WHAT THIS TASK INVOLVES: From the entries below, transcribe exactly the lines between the line holding "recMore b = true" and the line holding "255), (7, 0)])), by", inclusive; skip all other lines.

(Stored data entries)

theorem wit_StreamContinuationsTaken_2 :
    ∃ (rest : List Byte) (s : State) (b : List Byte) (m n a : Nat) (eo : Bool) (v : List (Int × Int)), b =
      BitVec.ofNat 8 typePoly :: rest ∧ Takes s typePoly b ∧ bodyOpen s.parser.cur ∧ s.parser.cur.cont = some
      (.poly m eo n v a) ∧ recMore b = false :=
  ⟨(rec typePoly 2 1 (le [(1, 0), (1, 0), (2, 3), (2, 2), (2, 1), (4, 5), (4, 9)])).tail, parsing
   { wlayer .geometry with cont := some (.poly 0 false 3 [(0, 0), (9, 0)] 0) }, (rec typePoly 2 1 (le [(1, 0),
   (1, 0), (2, 3), (2, 2), (2, 1), (4, 5), (4, 9)])), 0, 3, 0, false, [(0, 0), (9, 0)], by decide +kernel,
   by decide +kernel, by decide +kernel, by decide +kernel, by decide +kernel⟩

theorem wit_StreamContinuationsTaken_3 :
    ∃ (rest : List Byte) (s : State) (b : List Byte), b = BitVec.ofNat 8 typePatch :: rest ∧ Takes s typePatch b
      ∧ bodyOpen s.parser.cur ∧ s.parser.cur.cont = none ∧ recMore b = true :=
  ⟨(rec typePatch 5 1 (le [(2, 0), (2, 16), (2, 1), (2, 0), (4, 0), (4, 0), (4, 1), (4, 1), (4, 2), (4, 1), (1,
   255), (7, 0)])).tail, parsing (wlayer .geometry), (rec typePatch 5 1 (le [(2, 0), (2, 16), (2, 1), (2, 0),
   (4, 0), (4, 0), (4, 1), (4, 1), (4, 2), (4, 1), (1, 255), (7, 0)])), by decide +kernel, by decide +kernel,
   by decide +kernel, by decide +kernel, by decide +kernel⟩

theorem wit_StreamContinuationsTaken_4 :
    ∃ (rest : List Byte) (s : State) (b : List Byte), b = BitVec.ofNat 8 typePatch :: rest ∧ Takes s typePatch b
      ∧ bodyOpen s.parser.cur ∧ s.parser.cur.cont = none ∧ recMore b = false :=
  ⟨(rec typePatch 4 1 (le [(2, 0), (2, 16), (2, 1), (2, 0), (4, 0), (4, 0), (4, 1), (4, 1), (4, 2), (4, 2), (2,
   255), (6, 0)])).tail, parsing (wlayer .geometry), (rec typePatch 4 1 (le [(2, 0), (2, 16), (2, 1), (2, 0),
   (4, 0), (4, 0), (4, 1), (4, 1), (4, 2), (4, 2), (2, 255), (6, 0)])), by decide +kernel, by decide +kernel,
   by decide +kernel, by decide +kernel, by decide +kernel⟩

theorem wit_StreamContinuationsTaken_5 :
    ∃ (rest : List Byte) (s : State) (b : List Byte), b = BitVec.ofNat 8 typeField :: rest ∧ Takes s typeField b
      ∧ s.parser.cur.openLayer.isSome = true ∧ s.parser.cur.cont = none ∧ recMore b = false :=
  ⟨(rec typeField 0 1 (le [(4, 0), (2, 1), (2, 1), (4, 0), (4, 0), (4, 1), (4, 1), (4, 0), (4, 1), (2, 4096), (6,
   0)])).tail, parsing (wlayer .fields), (rec typeField 0 1 (le [(4, 0), (2, 1), (2, 1), (4, 0), (4, 0), (4, 1),
   (4, 1), (4, 0), (4, 1), (2, 4096), (6, 0)])), by decide +kernel, by decide +kernel, by decide +kernel,
   by decide +kernel, by decide +kernel⟩

theorem wit_StreamContinuationsTaken_6 :
    ∃ (rest : List Byte) (s : State) (b : List Byte) (o : OpenCell), b = BitVec.ofNat 8 typeCellEnd :: rest ∧
      Takes s typeCellEnd b ∧ s.parser.cur.openCell = some o :=
  ⟨(rec typeCellEnd 0 1 (le [(4, 1), (4, 0)])).tail, parsing (wcell 1 [⟨0, [], 0⟩]), (rec typeCellEnd 0 1 (le [(4,
   1), (4, 0)])), the (wcell 1 [⟨0, [], 0⟩]).openCell, by decide +kernel, by decide +kernel, by decide +kernel⟩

SOLUTION TO THE PROBLEM:
      ∧ bodyOpen s.parser.cur ∧ s.parser.cur.cont = none ∧ recMore b = true :=
  ⟨(rec typePatch 5 1 (le [(2, 0), (2, 16), (2, 1), (2, 0), (4, 0), (4, 0), (4, 1), (4, 1), (4, 2), (4, 1), (1,
   255), (7, 0)])).tail, parsing (wlayer .geometry), (rec typePatch 5 1 (le [(2, 0), (2, 16), (2, 1), (2, 0),
   (4, 0), (4, 0), (4, 1), (4, 1), (4, 2), (4, 1), (1, 255), (7, 0)])), by decide +kernel, by decide +kernel,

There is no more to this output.